И приходил к выводу:

«...дифференцируя совокупность всех мыслей, всех чувствований автора, рецензент, помимо своей воли, размельчил бы, распылил бы стройный, гармоничный монолит, созданный писателем – прозаиком высшего уровня, быть может, тем, кто в дальнейшем будет причислен к классикам нашей эпохи и, во всяком случае, тем мощным, высоким художником слова и мысли, которые в период жесточайшего безвременья, при всестороннем напоре на них ждановщины, хрущевщины, ежовщины и прочих, созданных троглодитами мысли доктрин, сумели не только устоять, но противопоставить себя их напору, выразить в слове свое противостояние, свой протест».
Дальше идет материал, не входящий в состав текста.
/-- A statement that may be performed, before statements that may be performed after it. -/
theorem opsOk_cons {c : Config} {v : SeqView} {op : SeqOp} {rest : List SeqOp} (h1 : opOk c v op = true)
    (h : opsOk c (opView v op) rest = true) : opsOk c v (op :: rest) = true := by
  cases op <;> first | (simp [opOk] at h1; done) | (simp [opsOk, h1, h]) | skip
  cases rest with
  | nil => rfl
  | cons a b => simp only [opsOk, h1, h, Bool.and_self]

/-- What a request's next statements must meet for the invariant to hold. -/
theorem ArchInv.goto {s : State} {ops} (h : ArchInv s) (ho : opsOk s.cfg s.view ops = true)
    (hl : hasFault s.faults .setupError = true → ops.all SeqOp.quiet = true) (hb : s.opBusy = true) :
    Inv (s.goto ops) := by
  refine ⟨⟨h.config, h.dims, h.attachment, h.cells, h.reach, h.codes, h.readData, h.reserved, h.pins, h.driven,
      h.latch⟩, ?_, ho, hl⟩
  show (s.opBusy = true ↔ Sequencer.running ops ≠ .idle); simp [hb]

/-- The bytes of an allowed transfer may move. -/
theorem opsOk_moveBytes {c : Config} {v : SeqView} {dc : Level} {bs : List Byte} {rest : List SeqOp}
    (h : bs.all (fun b => byteAllowed c.cmdRefresh v.drv v.dc dc b) = true) (hr : opsOk c v rest = true) :
    opsOk c v (bs.map (SeqOp.moveByte dc) ++ rest) = true := by
  induction bs with
  | nil => exact hr
  | cons b bs ih =>
    simp only [List.all_cons, Bool.and_eq_true] at h
    exact opsOk_cons (op := .moveByte dc b) h.1 (ih h.2)

/-- 00_scope.md R7 (d): a poll never issues the refresh command. -/
theorem getStatus_ne_refresh {c : Config} (h : c.wf = true) : c.cmdGetStatus ≠ c.cmdRefresh := by
  simp [Config.wf] at h; tauto

/-- What an effect that may be performed does, keeps what holds of the state elements (41_framebuffer.md, 42_renderer.md). -/
theorem ArchInv.apply {s : State} {e : Effect} (h : ArchInv s) (he : e.ok s.cfg s.view = true) : ArchInv (s.apply e) := by
  cases e with
  | createFb w h' =>
    simp only [Effect.ok, Bool.and_eq_true, decide_eq_true_eq, State.view, Bool.not_eq_true'] at he
    obtain ⟨⟨⟨⟨h1, h2⟩, h3⟩, h4⟩, h5⟩ := he
    have hd := h.dims
    rw [h1] at hd
    simp only [Bool.false_eq_true, if_false] at hd
    have hfb : s.fb = [] := by
      cases hf : s.fb with
      | nil => rfl
      | cons a l =>
        have := h.reach a (by rw [hf]; exact List.mem_cons_self ..)
        simp [State.fbCells, hd.1] at this
    have hnil : (s.apply (.createFb w h')).fb = [] := by
      show Memory.fill s.fb _ 0#2 = []
      rw [hfb]; simp [Memory.fill]
    exact ⟨h.config, ⟨h2, h3, h4, h5⟩, fun _ => rfl, by rw [hnil]; rfl, by rw [hnil]; simp, by rw [hnil]; simp,
      h.readData, h.reserved, h.pins, h.driven, h.latch⟩
  | destroyFb =>
    simp only [Effect.ok, State.view, Bool.not_eq_true'] at he
    exact ⟨h.config, ⟨rfl, rfl⟩, fun hh => absurd (he.symm.trans hh) (by simp), rfl, by simp [State.apply],
      by simp [State.apply], h.readData, h.reserved, h.pins, h.driven, h.latch⟩
  | fillFb c =>
    have hc : legalCode c = true := he
    refine ⟨h.config, h.dims, h.attachment, Memory.fill_wf h.cells _ _, ?_, ?_, h.readData, h.reserved, h.pins,
      h.driven, h.latch⟩
    · intro e hm
      rcases Memory.mem_fill.1 hm with ⟨_, h1, _⟩ | ⟨h1, _⟩
      · exact h1
      · exact h.reach e h1
    · intro e hm
      rcases Memory.mem_fill.1 hm with ⟨_, _, h1⟩ | ⟨h1, _⟩
      · rw [h1]; exact hc
      · exact h.codes e h1
  | writeCell i c =>
    simp only [Effect.ok, Bool.and_eq_true, decide_eq_true_eq] at he
    refine ⟨h.config, h.dims, h.attachment, Memory.write_wf h.cells _ _, ?_, ?_, h.readData, h.reserved, h.pins,
      h.driven, h.latch⟩
    · intro e hm
      rcases Memory.mem_write hm with ⟨rfl, _⟩ | h1
      · exact he.1
      · exact h.reach e h1
    · intro e hm
      rcases Memory.mem_write hm with ⟨rfl, _⟩ | h1
      · exact he.2
      · exact h.codes e h1
  | readCell i =>
    have he : i < s.fbCells := of_decide_eq_true he
    refine ⟨h.config, h.dims, h.attachment, h.cells, h.reach, h.codes, ?_, h.reserved, h.pins, h.driven, h.latch⟩
    show legalColor ((s.fbCell i).setWidth 8) = true
    rw [State.fbCell, if_pos he]
    rcases Memory.read_eq_zero_or_mem s.fb i with h1 | h1
    · rw [h1]; rfl
    · have : legalCode (Memory.read s.fb i) = true := h.codes _ h1
      revert this
      generalize Memory.read s.fb i = v
      revert v; decide
  | setAttached b =>
    have hb : (!b || s.fbValid) = true := he
    refine ⟨h.config, h.dims, ?_, h.cells, h.reach, h.codes, h.readData, h.reserved, h.pins, h.driven, h.latch⟩
    intro hh
    have hbt : b = true := hh
    show s.fbValid = true
    simpa [hbt] using hb
  | setPollLimit v =>
    exact ⟨h.config, h.dims, h.attachment, h.cells, h.reach, h.codes, h.readData, h.reserved, h.pins, h.driven, h.latch⟩

/-- A completion's list of one statement may be performed in every view. -/
theorem opsOk_completes {c : Config} {op : SeqOp} (h : op.completes = true) (v : SeqView) : opsOk c v [op] = true := by
  cases op <;> first | rfl | simp [SeqOp.completes] at h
Одним из первых читателей «Живаго» был профессор университета Беркли Глеб Петрович Струве. Во время своего путешествия по Европе летом 1957 года он в Лондоне на короткое время получил машинопись романа по-русски (вероятно, от оксфордских сестер Пастернака), но до выхода книги из печати писать о ней, разумеется, не мог. 9 марта 1958-го в «Новом русском слове» он отмечал в своей нерегулярной рубрике «Дневник читателя»:

«Кьяромонте считает роман поистине историческим событием. По его мнению, со времени „Войны и мира“ не было романа, который бы так широко и глубоко охватил и захватил русскую жизнь. Своим романом, по словам Кьяромонте, Пастернак показал, что „сознание правды, любовь к жизни, даже чувство надежды, наконец, – так же твердо и неколебимо, как во времена Пушкина – вера в литературное общение, остались нетронутыми в душе русского писателя“.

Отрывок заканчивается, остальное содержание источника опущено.